Promoting Recovery in People with Psychotic Spectrum Disorders
Training in Metacognitive Reflection and Insight Therapy (MERIT) with Prof Paul Lysaker
Webinar: 11 and 25 June 2022 - 8.00am - 12.00pm
Optional Supervision of MERIT-Informed Practice: 2 July, 16 July, 30 July and 6 August 8.00 am 10.00am (limited to 6 participants)
Metacognitive Reflection and Insight Therapy (MERIT) is a form of integrative individual psychotherapy that seeks to assist adults diagnosed with psychosis to make sense and meaning of the challenges and possibilities in their lives and to find ways to manage these and direct their own recovery.
Building from advances in both cognitive and interpersonal research, MERIT seeks to expand the boundaries of cognitive-behavioral, personal centered and psychodynamic approaches to treatment by focusing on how persons make sense of their experiences of their own purposes and place in the world allowing the development of a sense of belonging to our larger communities. In contrast to other approaches, MERIT focuses on core processes that should be present in a given session, rather than a predetermined curriculum.
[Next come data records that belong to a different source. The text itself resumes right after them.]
-- ==== Sys2Proof/Machine/Reg.lean ====
section
/-! DEFINITION. The names of the dictionary's entries (R550): each is the number index * 256 + subindex under which
the register files of State hold it.  An index that stands for a family of indices (a port, a context, a stream)
takes its member's number as its argument, and a run of subindices takes the offset within the run.  Each group
cites the table of spec/ that lists it. -/
namespace Sys2Proof.Machine

/-- The entry of unit `i` of `count` like units, which stand at successive indices; a number past the last unit names
no entry: 0 is none. -/
def unitKey (count base i : Nat) : Nat := if i < count then base + 256 * i else 0

/-- The entry at offset `n` of a run of `count` subindices; 0, which is no entry, past the run's end. -/
def runKey (count base n : Nat) : Nat := if n < count then base + n else 0

/-! Index 0x1000 (00_scope.md). -/
def Reg.ident.vendor : Nat := 1048577
def Reg.ident.part : Nat := 1048578
def Reg.ident.variant : Nat := 1048579
def Reg.ident.serial : Nat := 1048580
def Reg.ident.stepping : Nat := 1048581
def Reg.ident.deviceUid : Nat := 1048582

/-! Index 0x1010 (00_scope.md). -/
def Reg.cap.prepDies : Nat := 1052673
def Reg.cap.clusters : Nat := 1052674
def Reg.cap.cores : Nat := 1052675
def Reg.cap.engines : Nat := 1052676
def Reg.cap.imageUnits : Nat := 1052677
def Reg.cap.videoUnits : Nat := 1052678
def Reg.cap.frameUnits : Nat := 1052679
def Reg.cap.tokenUnits : Nat := 1052680
def Reg.cap.chippers : Nat := 1052681
def Reg.cap.hbmStacks : Nat := 1052682
def Reg.cap.netLanes : Nat := 1052683
def Reg.cap.nandChannels : Nat := 1052684
def Reg.cap.ddrChannels : Nat := 1052685
def Reg.cap.capsetDigest : Nat := 1052686

/-! Index 0x1011 (00_scope.md). -/
def Reg.mask.clusterMask : Nat := 1052929
def Reg.mask.videoMask : Nat := 1052930
def Reg.mask.laneMask : Nat := 1052931
def Reg.mask.nandMask : Nat := 1052932
def Reg.mask.ddrMask : Nat := 1052933
def Reg.mask.hbmMask : Nat := 1052934

/-! Index 0x1100 (18_object_dictionary.md). -/
def Reg.mgmt.mgmtAAddr : Nat := 1114113
def Reg.mgmt.mgmtAPrefix : Nat := 1114114
def Reg.mgmt.mgmtAGateway : Nat := 1114115
def Reg.mgmt.mgmtBAddr : Nat := 1114116
def Reg.mgmt.mgmtBPrefix : Nat := 1114117
def Reg.mgmt.mgmtBGateway : Nat := 1114118
def Reg.mgmt.mgmtAMac : Nat := 1114119
def Reg.mgmt.mgmtBMac : Nat := 1114120
def Reg.mgmt.tallyUdpPort : Nat := 1114121
def Reg.mgmt.tallyMaxMsg : Nat := 1114122
def Reg.mgmt.mgmtLinks : Nat := 1114123
def Reg.mgmt.blobMax : Nat := 1114124

/-! Index 0x1101 (18_object_dictionary.md). -/
def Reg.tally.tallyRequests : Nat := 1114369
def Reg.tally.tallyDropped : Nat := 1114370
def Reg.tally.counterStales : Nat := 1114371
def Reg.tally.duplicatesAnswered : Nat := 1114372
This allows for a therapy to be truly tailored to meet the needs of unique individuals in real world clinics while also unlocking therapists’ unique potential for creativity as they seek to jointly make meaning with the person diagnosed with psychosis.
This webinar will present the scientific basis for MERIT as well as detailed descriptions of its practice allowing practitioners to begin to think about how to integrate this approach into their practice. Clinical examples will be offered.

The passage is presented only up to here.